Во-первых, это австро-венгерская армия, военные власти и полевая жандармерия, действовавшие в прифронтовой полосе и применявшие, преимущественно, внесудебные расправы по подозрению в нелояльности и по обвинению в шпионаже. В данном случае речь может идти о нарушении международных конвенций, определяющих законы ведения войны, то есть о военных преступлениях.
Справедливости ради следует сказать, что, в прифронтовой полосе практически всех воевавших тогда государств, шпиономания была бичом, а военно-полевая юстиция не затрудняла себя сбором доказательств, считая подозрение достаточным основанием для самых суровых репрессий.
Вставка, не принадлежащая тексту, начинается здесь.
section
/-! What `exec` does to the state, said once for all rows (`ExecEffect`), and from it the statements of 10_state.md: the
invariants of R34 hold at power-on and are kept by every step, and each state element is written by its own events only. -/

namespace Sys2Proof.Machine

open Sys2Proof.Claims

/-! ### what an instruction does, one case per group of rows -/

/-- The state in which an instruction leaves `s`. The rows that write nothing but the traces are one case. -/
inductive ExecEffect (s : State) : Instr → State → Prop where
  | emits (i : Instr) (new : List Emission) : ExecEffect s i (new.foldl State.emit s)
  | validSof {i : Instr} (f : Sof) (hv : validateChecksum (.sof f) = true) (hi : writesQueue i) : ExecEffect s i (sofValid f s)
  | rxByte (b : Byte) : ExecEffect s (.evRxByte b) (rxByte b s)
  | tick : ExecEffect s .evTick (tick s)
  | dispatch {i : Instr} (again : Input) (kind func : Byte) (payload : List Byte) (hi : isDispatch i) :
      ExecEffect s i (dispatch again kind func payload s)
  | cancel {i : Instr} (tag : Byte) (hi : writesQueue i) : ExecEffect s i (cancel tag s)
  | seqNext {i : Instr} (hi : i ∈ [Instr.evSeqNext, .hostSeqNext]) : ExecEffect s i (seqNext s)
  | reset : ExecEffect s .evReset (resetS s)

/-- The SOF row is a valid frame received, or with a wrong checksum emissions alone (R131, R133). -/
theorem execEffect_sof (f : Sof) (s : State) : ExecEffect s (.sof f) (sofReceived f s) := by
  cases hv : validateChecksum (.sof f) with
  | true => rw [sofReceived_valid hv]; exact .validSof f hv trivial
  | false => rw [sofReceived_invalid hv]; exact .emits _ [.tx [0x15#8], .log (.checksumInvalid f.func f.checksum)]

/-- Every instruction completes, with one of the effects. -/
theorem exec_completes (i : Instr) (s : State) : ∃ t, exec i s = .next t ∧ ExecEffect s i t :=
  match i with
  | .sof f => ⟨_, rfl, execEffect_sof f s⟩
  | .sofMalformedLen01 none => ⟨_, rfl, .emits _ [.tx [0x15#8], .log (.malformedFrame 0x00#8)]⟩
  | .sofMalformedLen01 (some _) => ⟨_, rfl, .emits _ [.tx [0x15#8], .log (.malformedFrame 0x01#8)]⟩
  | .sofMalformedLen2 _ _ => ⟨_, rfl, .emits _ [.tx [0x15#8], .log (.malformedFrame 0x02#8)]⟩
  | .ack => ⟨_, rfl, .emits _ []⟩
  | .nak => ⟨_, rfl, .emits _ [.log (.deliveryAnomaly 0x15#8)]⟩
  | .can => ⟨_, rfl, .emits _ [.log (.deliveryAnomaly 0x18#8)]⟩
  | .unknownHeader x => ⟨_, rfl, .emits _ [.log (.unknownHeader x)]⟩
  | .kindReq _ _ => ⟨_, rfl, .validSof _ (validate_sofOf _ _ _) trivial⟩
  | .kindRes _ _ => ⟨_, rfl, .validSof _ (validate_sofOf _ _ _) trivial⟩
  | .kindOther _ _ _ => ⟨_, rfl, .validSof _ (validate_sofOf _ _ _) trivial⟩
  | .evNop => ⟨_, rfl, .emits _ []⟩
  | .evRxByte b => ⟨_, rfl, .rxByte b⟩
  | .evTick => ⟨_, rfl, .tick⟩
  | .evDispatch kind func payload => ⟨_, rfl, .dispatch _ kind func payload trivial⟩
  | .evCancel tag => ⟨_, rfl, .cancel tag trivial⟩
  | .evSeqNext => ⟨_, rfl, .seqNext (by simp)⟩
  | .evReset => ⟨_, rfl, .reset⟩
  | .evReserved => ⟨_, rfl, .emits _ [.reply (.refused .opcode), .log (.reservedCommand 0x07#8)]⟩
  | .hostNop => ⟨_, rfl, .emits _ []⟩
  | .hostDispatch kind func payload => ⟨_, rfl, .dispatch _ kind func payload trivial⟩
  | .hostCancel tag => ⟨_, rfl, .cancel tag trivial⟩
  | .hostSeqNext => ⟨_, rfl, .seqNext (by simp)⟩
  | .hostReserved op => ⟨_, rfl, .emits _ [.reply (.refused .opcode), .log (.reservedCommand op)]⟩
  | .codecEncode f => ⟨_, rfl, .emits _ [.codec (.encoded (encodeFrame f))]⟩
  | .codecDecode buf => ⟨_, rfl, .emits _ [.codec (.decoded (decodeFrame buf))]⟩
  | .codecExtract buf => ⟨_, rfl, .emits _ [.codec (.extracted (extractFrames buf).1 (extractFrames buf).2)]⟩
  | .codecValidate f => ⟨_, rfl, .emits _ [.codec (.validated (validateOperand f))]⟩

/-- Inversion of `exec`: the next state is one of the effects. -/
theorem exec_effect {i : Instr} {s t : State} (h : exec i s = .next t) : ExecEffect s i t := by
  obtain ⟨t', h', effect⟩ := exec_completes i s
  obtain rfl : t' = t := by simpa [h'] using h
  exact effect

/-- Inversion of `step`: it holds the state, or executes an instruction with its bytes taken from what is offered (R57, R238). -/
theorem step_cases {s t : State} (h : step s = .next t) :
    t = s ∨ ∃ (i : Instr) (offered : List Input), exec i (s.setOffered offered) = .next t := by
  unfold step stepOf at h
  split at h
  · split at h
    · exact .inl (by simpa using h.symm)
    · exact .inr ⟨_, _, h⟩
    · cases h
  · cases h

/-! ### the invariants (R34) -/

theorem good_emits (new : List Emission) {s : State} (h : GoodState s) : GoodState (new.foldl State.emit s) := by
  induction new generalizing s with
  | nil => exact h
  | cons e new ih => exact ih (good_emit e h)

theorem good_sofValid {f : Sof} {s : State} (hv : validateChecksum (.sof f) = true) (h : GoodState s) :
    GoodState (sofValid f s) := good_correlate hv (good_emit _ h)

theorem good_rxByte (b : Byte) {s : State} (h : GoodState s) : GoodState (rxByte b s) := by
  rw [rxByte_eq]
  exact good_processFrames _ (good_setRxbuf h (extractFrames_remainder _))

theorem good_seqNext {s : State} (h : GoodState s) : GoodState (seqNext s) := by
  obtain ⟨q, t, r⟩ := (goodState_iff s).mp h
  have hseq : s.seq % 126 + 1 ≤ 126 := by omega
  exact good_emit _ ((goodState_iff _).mpr
    ⟨q, timerGood_congr t rfl rfl rfl rfl rfl rfl, ⟨r.cfgValid, r.buffer, r.nextTag, hseq⟩⟩)

/-- The reset table meets the invariants whatever state it is applied to (R250). -/
theorem good_resetS {s : State} (hc : s.cfg.valid = true) : GoodState (resetS s) := by
  have queue : QueueGood s.cfg [] := ⟨by simp, by simp [tagsInUse], by simp, by simp⟩
  have timer : TimerGood (resetS s) := by constructor <;> simp [resetS, phase, busy]
  exact (goodState_iff _).mpr ⟨queue, timer, ⟨hc, .inl rfl, Nat.two_pow_pos _, Nat.zero_le _⟩⟩

/-- Power-on is the reset table, so applying the table changes nothing (R37). -/
theorem good_powerOn {c : Cfg} (hc : c.valid = true) : GoodState (State.powerOn c) :=
  good_resetS (s := State.powerOn c) hc

theorem good_exec {i : Instr} {s t : State} (h : GoodState s) (he : exec i s = .next t) : GoodState t := by
  cases exec_effect he with
  | emits _ new => exact good_emits new h
  | validSof f hv => exact good_sofValid hv h
  | rxByte b => exact good_rxByte b h
  | tick => exact good_tick h
  | dispatch => exact good_dispatch h
  | cancel => exact good_cancel h
  | seqNext => exact good_seqNext h
  | reset => exact good_resetS h.cfgValid

/-! ### the timer of a busy engine is held unless a request completes (R26 to R29) -/

theorem sameTimer_refl (s : State) : sameTimer s s := ⟨rfl, rfl, rfl, rfl⟩

theorem sameTimer_trans {a b c : State} (h : sameTimer a b) (g : sameTimer b c) : sameTimer a c := by
  obtain ⟨h1, h2, h3, h4⟩ := h
  obtain ⟨g1, g2, g3, g4⟩ := g
  exact ⟨g1.trans h1, g2.trans h2, g3.trans h3, g4.trans h4⟩

/-- A longer emission list has a longer COMPL. -/
theorem compl_prefix {s t : State} (h : tracesGrow s t) : s.compl <+: t.compl := by
  obtain ⟨new, h⟩ := h
  exact ⟨new.flatMap complOf, by simp [State.compl, h]⟩

/-- From `s` to `t` the traces grow, and a busy engine that completes nothing keeps its timer and stays busy. That it stays
busy lets the relation compose over the frames of one RX_BYTE. -/
structure TimerHeld (s t : State) : Prop where
  grows : tracesGrow s t
  held : s.queue ≠ [] → t.compl = s.compl → sameTimer s t ∧ t.queue ≠ []

theorem TimerHeld.trans {a b c : State} (h : TimerHeld a b) (g : TimerHeld b c) : TimerHeld a c := by
  refine ⟨tracesGrow_trans h.grows g.grows, fun hq hc => ?_⟩
  have hab : b.compl = a.compl :=
    ((compl_prefix h.grows).eq_of_length_le (hc ▸ (compl_prefix g.grows).length_le)).symm
  obtain ⟨tab, qb⟩ := h.held hq hab
  obtain ⟨tbc, qc⟩ := g.held qb (hc.trans hab.symm)
  exact ⟨sameTimer_trans tab tbc, qc⟩

theorem TimerHeld.refl (s : State) : TimerHeld s s := ⟨tracesGrow_refl s, fun hq _ => ⟨sameTimer_refl s, hq⟩⟩

theorem timerHeld_emit (s : State) (e : Emission) : TimerHeld s (s.emit e) :=
  ⟨(queueStep_emit s e).grows, fun hq _ => ⟨sameTimer_refl s, hq⟩⟩

theorem timerHeld_setRxbuf (s : State) (b : List Byte) : TimerHeld s (s.setRxbuf b) :=
  ⟨⟨[], by simp⟩, fun hq _ => ⟨sameTimer_refl s, hq⟩⟩

theorem timerHeld_setQueue (s : State) (e : Entry) (q : List Entry) : TimerHeld s (s.setQueue (e :: q)) :=
  ⟨(queueStep_setQueue s _).grows, fun _ _ => ⟨sameTimer_refl s, by simp⟩⟩

/-- Settling a head emits its completion (R170). -/
theorem settle_compl {st : Status} {s : State} {e : Entry} {q : List Entry} (h : s.queue = e :: q) :
    (settle st s).compl = s.compl ++ [⟨e.tag, st, completionFrames st e⟩] := by
  simp [settle_cons h]

theorem timerHeld_settle (st : Status) (s : State) : TimerHeld s (settle st s) := by
  refine ⟨(queueStep_settle st s).grows, fun hq hc => ?_⟩
  obtain ⟨e, q, he⟩ := List.exists_cons_of_ne_nil hq
  simp [settle_compl he] at hc

theorem timerHeld_correlate (f : Sof) (s : State) : TimerHeld s (correlate f s) := by
  cases hq : s.queue with
  | nil => rw [correlate_nil hq]; exact timerHeld_emit _ _
  | cons e q =>
    rw [correlate_cons hq]
    split_ifs
    · exact (timerHeld_setQueue _ _ _).trans (timerHeld_settle _ _)
    · exact timerHeld_setQueue _ _ _
    · exact timerHeld_emit _ _
    · exact timerHeld_emit _ _

theorem timerHeld_sofValid (f : Sof) (s : State) : TimerHeld s (sofValid f s) :=
  (timerHeld_emit _ _).trans (timerHeld_correlate _ _)

theorem timerHeld_processFrame (s : State) (f : Frame) : TimerHeld s (processFrame s f) := by
  cases f with
  | sof f =>
    cases hv : validateChecksum (.sof f) with
    | true => rw [processFrame, sofReceived_valid hv]; exact timerHeld_sofValid f s
    | false => rw [processFrame, sofReceived_invalid hv]; exact (timerHeld_emit _ _).trans (timerHeld_emit _ _)
  | malformed => exact (timerHeld_emit _ _).trans (timerHeld_emit _ _)
  | ack => exact .refl s
  | nak | can | unknown => exact timerHeld_emit _ _

theorem timerHeld_processFrames (fs : List Frame) (s : State) : TimerHeld s (fs.foldl processFrame s) := by
  induction fs generalizing s with
  | nil => exact .refl s
  | cons f fs ih => exact (timerHeld_processFrame s f).trans (ih _)

theorem timerHeld_rxByte (b : Byte) (s : State) : TimerHeld s (rxByte b s) :=
  (timerHeld_setRxbuf s _).trans (timerHeld_processFrames _ _)

theorem timerHeld_cancelQueued (tag : Byte) (s : State) : TimerHeld s (cancelQueued tag s) := by
  unfold cancelQueued
  split
  · exact .refl s
  · split
    · exact .refl s
    · exact ((timerHeld_setQueue _ _ _).trans (timerHeld_emit _ _)).trans (timerHeld_emit _ _)

theorem timerHeld_cancel (tag : Byte) (s : State) : TimerHeld s (cancel tag s) := by
  unfold cancel cancelTag
  refine (timerHeld_emit s (.reply (.accepted tag))).trans ?_
  split
  · exact .refl _
  · split_ifs
    · exact (timerHeld_emit _ _).trans (timerHeld_settle _ _)
    · exact timerHeld_cancelQueued _ _

/-- DISPATCH behind a head leaves the head's timer alone: the new entry is not started (R161). -/
theorem dispatch_sameTimer {again : Input} {kind func : Byte} {payload : List Byte} {s : State} (hq : s.queue ≠ []) :
    sameTimer s (dispatch again kind func payload s) := by
  unfold dispatch dispatchEnabled
  split_ifs
  · exact sameTimer_refl s
  · have behind (e : Entry) : (s.queue ++ [e]).length ≠ 1 := by simpa using hq
    simp only [allocTag_state, emit_queue, setQueue_queue, setNextTag_queue, behind, if_false]
    exact sameTimer_refl s
  · exact sameTimer_refl s

/-! ### who writes what (R24 to R33) -/

/-- Each state element is as it was unless the instruction is one that writes it. -/
structure WritesItsOwn (i : Instr) (s t : State) : Prop where
  seq : i ∉ [Instr.evSeqNext, .hostSeqNext, .evReset] → t.seq = s.seq
  nextTag : ¬ isDispatch i → i ≠ .evReset → t.nextTag = s.nextTag
  rxbuf : (∀ b, i ≠ .evRxByte b) → i ≠ .evReset → t.rxbuf = s.rxbuf
  queue : ¬ writesQueue i → t.queue = s.queue ∧ sameTimer s t
  timer : i ≠ .evTick → i ≠ .evReset → s.queue ≠ [] → t.compl = s.compl → sameTimer s t
  offered : ¬ isDispatch i → t.offered = s.offered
Однако везде, кроме Галиции, случайные жертвы военно-шпионского безумия измерялись единицами, нигде репрессии не принимали массовый характер, не одобрялись (пусть молчаливо) высшими органами государственного управления и не носили четко выраженный этнический характер.
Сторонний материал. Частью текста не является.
/-! ### Skips on a key (R150, R151) -/

/-- Settles O34: a value up to 15 names a key and the instruction is a skip on it, one above names none. -/
theorem keySkipsTestTheKeyVxNames : Obligations.KeySkipsTestTheKeyVxNames := by
  refine fun x => ⟨decode_encode (i := .skp x) rfl, decode_encode (i := .sknp x) rfl, fun s =>
    ⟨fun k hk => ?named, fun h => ⟨exec_skp_of_no_key h, exec_sknp_of_no_key h⟩⟩⟩
  case named =>
    have hkey : s.key? (s.reg x).toNat = some s.key[k] := State.key?_eq_some.2 ⟨k, hk.symm, rfl⟩
    rw [exec_skp_of_key? hkey, exec_sknp_of_key? hkey]
    exact ⟨exists_commit_skipIf Iff.rfl, exists_commit_skipIf_not (by simp)⟩

/-! ### The sound timer (R155, R18) -/

/-- The rising edge of BEEP (R18). -/
theorem beepEdge_of_rises (hs : s.beep = false) (ht : t.beep = true) : beepEdge s t = some .startBeep := by
  rw [beepEdge, hs, ht]

theorem State.beep_eq_true : s.beep = true ↔ s.st ≠ 0#8 := bne_iff_ne

theorem State.beep_eq_false : s.beep = false ↔ s.st = 0#8 := bne_eq_false_iff_eq

theorem exec_ldStVx (x : Reg) (s : State) : exec (.ldStVx x) s = .next (s.setSt (s.reg x)).advance := rfl

/-- ST written, then `next`. -/
theorem setSt_advance_spec (s : State) (b : Byte) :
    (s.setSt b).advance.st = b ∧ (s.setSt b).advance.pc = s.pc + 2#16 ∧
    OnlyChanges s (s.setSt b).advance {.pc, .st} :=
  ⟨rfl, rfl, ((OnlyChanges.refl s _).setSt (by simp) b).advance (by simp)⟩

/-- Settles O36: ST written, with the edge of BEEP between its old and its new value. -/
theorem soundTimerIsSetAndBeepEdgesFire : Obligations.SoundTimerIsSetAndBeepEdgesFire := by
  refine fun x => ⟨decode_encode (i := .ldStVx x) rfl, fun s => ?_⟩
  obtain ⟨hst, hpc, hframe⟩ := setSt_advance_spec s (s.reg x)
  refine ⟨_, exec_ldStVx x s, hst, hpc, hframe, fun hold hnew => ?rises, fun hold hnew => ?falls, fun hsame => ?same⟩
  case rises => exact beepEdge_of_rises (State.beep_eq_false.2 hold) (State.beep_eq_true.2 hnew)
  case falls => exact beepEdge_of_falls (State.beep_eq_true.2 hold) (State.beep_eq_false.2 hnew)
  case same =>
    refine beepEdge_of_same (Bool.eq_iff_iff.2 ?_)
    rw [State.beep_eq_true, State.beep_eq_true, hst]
    exact not_congr hsame

/-! ### The wait (R153) -/

theorem exec_ldVxK_of_no_key (h : s.lowestKey? = none) (x : Reg) : exec (.ldVxK x) s = .next s := by
  simp only [exec, execLdVxK, h, commit]

theorem exec_ldVxK_of_key {k : Nat} (h : s.lowestKey? = some k) (x : Reg) :
    exec (.ldVxK x) s = .next (s.setReg x (BitVec.ofNat 8 k)).advance := by
  simp only [exec, execLdVxK, h, commit]

/-- Settles O37: the two answers of the search for a pressed key. -/
theorem waitForKeyTakesTheLowestPressed : Obligations.WaitForKeyTakesTheLowestPressed := by
  refine fun x => ⟨decode_encode (i := .ldVxK x) rfl, fun s =>
    ⟨fun hnone => exec_ldVxK_of_no_key (State.lowestKey?_eq_none.2 hnone) x, fun k hk hlower => ?_⟩⟩
  have hlowest : s.lowestKey? = some k.val := State.lowestKey?_eq_some.2 ⟨k.isLt, hk, hlower⟩
  obtain ⟨hreg, hrest⟩ := setReg_advance_spec s x (BitVec.ofNat 8 k.val)
  refine ⟨_, exec_ldVxK_of_key hlowest x, ?_, hrest⟩
  rw [hreg, BitVec.toNat_ofNat]
  omega

/-- What WAITING is (R87): PC holds Fx0A and no key is pressed. -/
theorem exists_ldVxK_of_waiting (h : s.waiting = true) :
    ∃ op x, s.fetch? = some op ∧ decode op = .ok (.ldVxK x) ∧ s.lowestKey? = none := by
  unfold State.waiting at h
  split at h
  · cases h
  · split at h
    · exact ⟨_, _, ‹_›, ‹_›, Option.isNone_iff_eq_none.1 h⟩
    · cases h

theorem step_eq_self_of_waiting (h : s.waiting = true) : step s = .next s := by
  obtain ⟨op, x, hfetch, hdecode, hnone⟩ := exists_ldVxK_of_waiting h
  rw [step_eq_exec hfetch hdecode, exec_ldVxK_of_no_key hnone]

/-- Settles O38: the step of a waiting state leaves it as it is. -/
theorem waitingStepsChangeNothing : Obligations.WaitingStepsChangeNothing :=
  fun _ h => stepsTo_iff_of_step_eq_self (step_eq_self_of_waiting h)

end Sys2Proof.Machine

/-! SUPPORT. `load`, `reset` and `ack_dirty` (spec/70_reset_and_hazards.md R200 to R203; spec/10_state.md R21, R32). -/

namespace Sys2Proof.Machine

variable {s t : State}

/-! ### Load (R203) -/

theorem transact_load_of_too_large {rom : List Byte} (h : rom.length > Config.romMax) (s : State) :
    transact (.load rom) s = .fault .romTooLarge :=
  if_pos h

/-- Settles O42: a ROM that fits is a store from 0x200, and a larger one fails. -/
theorem loadCopiesTheRomTo0x200 : Obligations.LoadCopiesTheRomTo0x200 := by
  refine fun s rom hw => ⟨fun hfits => ?fits, fun hlarge => ?large⟩
  case fits =>
    rw [perform_of_transact_eq_next (transact_load_of_fits hfits s)]
    exact ⟨rfl, fun k hk => s.byte_storeBytes_inside hw (progBase_add_le_memSize hfits) hk,
      (OnlyChanges.refl s _).storeBytes (Set.Subset.refl _)⟩
  case large =>
    rw [perform_of_transact_eq_fault (transact_load_of_too_large hlarge s)]
    exact ⟨rfl, rfl⟩

/-! ### Reset (R32, R200) -/

theorem perform_reset (s : State) :
    perform .reset s = { state := s.afterReset, status := .ok, event := beepEdge s s.afterReset } :=
  perform_of_transact_eq_next rfl

@[simp] theorem State.reg_afterReset (s : State) (r : Reg) : s.afterReset.reg r = 0#8 := by
  simp [State.reg, State.afterReset, State.reset]

@[simp] theorem State.stack_afterReset (s : State) (k : Fin 16) : s.afterReset.stack[k] = 0#16 := by
  simp [State.afterReset, State.reset]

@[simp] theorem State.key_afterReset (s : State) (k : Fin 16) : s.afterReset.key[k] = false := by
  simp [State.afterReset, State.reset]

@[simp] theorem State.pixel_afterReset (s : State) (px : Fin 64) (py : Fin 32) : s.afterReset.pixel px py = false :=
  pixel_blank px py

/-- Nothing is listed in reset memory, so every byte reads as its reset contents (R22). -/
theorem State.byte_afterReset (s : State) (a : Nat) : s.afterReset.byte a = memInit a := rfl

/-- Settles O43, element by element. -/
theorem resetLeavesTheBaseline : Obligations.ResetLeavesTheBaseline := by
  intro s
  rw [perform_reset]
  exact ⟨rfl, s.reg_afterReset, rfl, rfl, rfl, s.stack_afterReset, rfl, rfl, s.key_afterReset, s.pixel_afterReset, rfl,
    fun a ha => (s.byte_afterReset a).trans (if_pos ha),
    fun a ha _ => (s.byte_afterReset a).trans (if_neg (Nat.not_lt.2 ha)), rfl⟩

/-- Settles O53, by `State.inv_reset`. -/
theorem invariantHoldsAtReset : Obligations.InvariantHoldsAtReset := State.inv_reset

/-! ### Acknowledgement (R21) -/

/-- Settles O44: DIRTY is cleared and ST, of which BEEP is the level, is not touched. -/
theorem ackDirtyClearsTheFlagAlone : Obligations.AckDirtyClearsTheFlagAlone := by
  intro s
  rw [perform_of_transact_eq_next (tr := .ackDirty) (u := ackDirty s) rfl]
  exact ⟨rfl, rfl, beepEdge_of_same rfl, onlyChanges_ackDirty s⟩

end Sys2Proof.Machine

/-! SUPPORT. The frame of every instruction (spec/10_state.md, the "written by" clauses), from the frame rules of the
operations each meaning is made of. -/

namespace Sys2Proof.Machine

variable {s t u : State} {parts : Set Part}

/-- What holds of the committed state holds of the answer. -/
theorem onlyChanges_of_commit (h : commit u = .next t) (hu : OnlyChanges s u parts) : OnlyChanges s t parts :=
  eq_of_commit_eq_next h ▸ hu

/-- 00EE: a pop and a jump. -/
theorem onlyChanges_of_execRet (h : execRet s = .next t) : OnlyChanges s t {.pc, .sp} := by
  obtain ⟨w, u, hpop, rfl⟩ := execRet_eq_next h
  exact ((onlyChanges_of_pop? hpop).mono (Set.subset_insert _ _)).setPc (.inl rfl) w

/-- 2nnn: a push and a jump. -/
theorem onlyChanges_of_execCall {nnn : Addr12} (h : execCall nnn s = .next t) :
    OnlyChanges s t ({.pc, .sp} ∪ {p | ∃ k : Fin 16, k.val = s.sp.val ∧ p = .stackEntry k}) := by
  obtain ⟨u, hpush, rfl⟩ := execCall_eq_next h
  exact ((onlyChanges_of_push? hpush).mono (Set.union_subset_union_left _ (Set.subset_insert _ _))).setPc
    (.inl (.inl rfl)) _

/-- Fx0A: nothing, or a register and PC. -/
theorem onlyChanges_of_execLdVxK {x : Reg} (h : execLdVxK x s = .next t) : OnlyChanges s t {.pc, .reg x} := by
  obtain ⟨-, rfl⟩ | ⟨k, -, rfl⟩ := execLdVxK_eq_next h
  · exact OnlyChanges.refl _ _
  · obtain ⟨-, -, hframe⟩ := setReg_advance_spec s x (BitVec.ofNat 8 k)
    exact hframe

/-- Fx33 and Fx55: the bytes stored and PC. -/
theorem onlyChanges_of_checkedStore {n : Nat} {bs : List Byte} (hlen : bs.length = n)
    (h : withRange s.base n (commit (s.storeBytes s.base bs).advance) = .next t) :
    OnlyChanges s t ({.pc} ∪ bytesFrom s.ireg.toNat n) := by
  obtain ⟨-, hcommit⟩ := withRange_eq_next h
  subst hlen
  exact onlyChanges_of_commit hcommit (((OnlyChanges.refl s _).storeBytes Set.subset_union_right).advance (.inl rfl))

/-- Every instruction that commits changes only what it may. -/
theorem onlyChanges_of_exec {i : Instr} (h : exec i s = .next t) : OnlyChanges s t (mayWrite i s) := by
  cases i with
  | cls => exact onlyChanges_of_commit h (onlyChanges_setFb_advance s _)
  | ret => exact onlyChanges_of_execRet h
  | call => exact onlyChanges_of_execCall h
  | jp | jpV0 => exact onlyChanges_of_commit h (onlyChanges_setPc s _)
  | seImm | sneImm | seReg | sneReg => exact onlyChanges_of_commit h (onlyChanges_skipIf s _)
  | skp =>
    obtain ⟨pressed, -, rfl⟩ := execSkp_eq_next h
    exact onlyChanges_skipIf s _
  | sknp =>
    obtain ⟨pressed, -, rfl⟩ := execSknp_eq_next h
    exact onlyChanges_skipIf s _
  | ldImm x | addImm x | ldReg x | orReg x | andReg x | xorReg x | ldVxDt x =>
    obtain ⟨-, -, hframe⟩ := setReg_advance_spec s x _
    exact onlyChanges_of_commit h hframe
  | ldVxK => exact onlyChanges_of_execLdVxK h
  | addReg x | subReg x | subnReg x =>
    obtain ⟨-, -, -, hframe⟩ := setReg_setFlag_advance_spec s x _ _
    exact onlyChanges_of_commit h hframe
  | shr x | shl x =>
    obtain ⟨-, -, -, hframe⟩ := setFlag_setReg_advance_spec s x _ _
    exact onlyChanges_of_commit h hframe
  | rnd x =>
    obtain ⟨-, -, -, hframe⟩ := setReg_nextDraw_advance_spec s x _
    exact onlyChanges_of_commit h hframe
  | ldI | ldF =>
    obtain ⟨-, -, hframe⟩ := setI_advance_spec s _
    exact onlyChanges_of_commit h hframe
  | addI =>
    obtain ⟨-, rfl⟩ := execAddI_eq_next h
    obtain ⟨-, -, hframe⟩ := setI_advance_spec s _
    exact hframe
  | drw =>
    obtain ⟨-, h⟩ := withRange_eq_next h
    exact onlyChanges_of_commit h (onlyChanges_setFb_setFlag_advance s _ _)
  | ldDtVx =>
    obtain ⟨-, -, hframe⟩ := setDt_advance_spec s _
    exact onlyChanges_of_commit h hframe
  | ldStVx =>
    obtain ⟨-, -, hframe⟩ := setSt_advance_spec s _
    exact onlyChanges_of_commit h hframe
  | ldB => exact onlyChanges_of_checkedStore rfl h
  | storeRegs x => exact onlyChanges_of_checkedStore (s.length_regList x.isLt) h
  | loadRegs x =>
    obtain ⟨-, h⟩ := withRange_eq_next h
    obtain ⟨-, -, hframe⟩ := setRegList_loadBytes_advance_spec s s.base x
    exact onlyChanges_of_commit h hframe

/-- Settles O50, by `onlyChanges_of_exec`. -/
theorem instructionsChangeOnlyTheirParts : Obligations.InstructionsChangeOnlyTheirParts :=
  fun _ _ _ h => onlyChanges_of_exec h

end Sys2Proof.Machine

/-! SUPPORT. What instructions do not read (spec/10_state.md, the "read by" clauses): an update of the keys, ST, DIRTY and
the draw count passes through every instruction that neither reads nor writes what it updates. -/

namespace Sys2Proof.Machine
Для примера, даже сталинские выселения целых народов по аналогичному предъявленному галицким русинам обвинению в пособничестве врагу, в последние годы и после Великой Отечественной войны обошлись в десятки раз меньшим количеством доказанных жертв[122]
, чем австрийский геноцид галицких русинов. Ну, а акция «Висла», о которой мы уже упоминали, вообще была образцом гуманизма в сравнении с австрийским «цивилизаторством» на галицких землях.Во-вторых, это австро-венгерская администрация и судебные органы, применявшие формализованные репрессии в рамках легальной юридической процедуры, однако без соблюдения необходимых прав обвиняемого, а также без сбора минимально необходимой доказательной базы. Фактически речь шла о той же внесудебной расправе, но облеченной в формально легальную форму. Здесь можно вести речь о преступлениях против человечности и о выходе государства за пределы своих полномочий, в том числе и с точки зрения необходимости обеспечения государственной безопасности в военное время. Ускоренная судебная процедура, вызванная военной необходимостью, не может означать полное отсутствие любой процедуры, а тем более пародию на процедуру.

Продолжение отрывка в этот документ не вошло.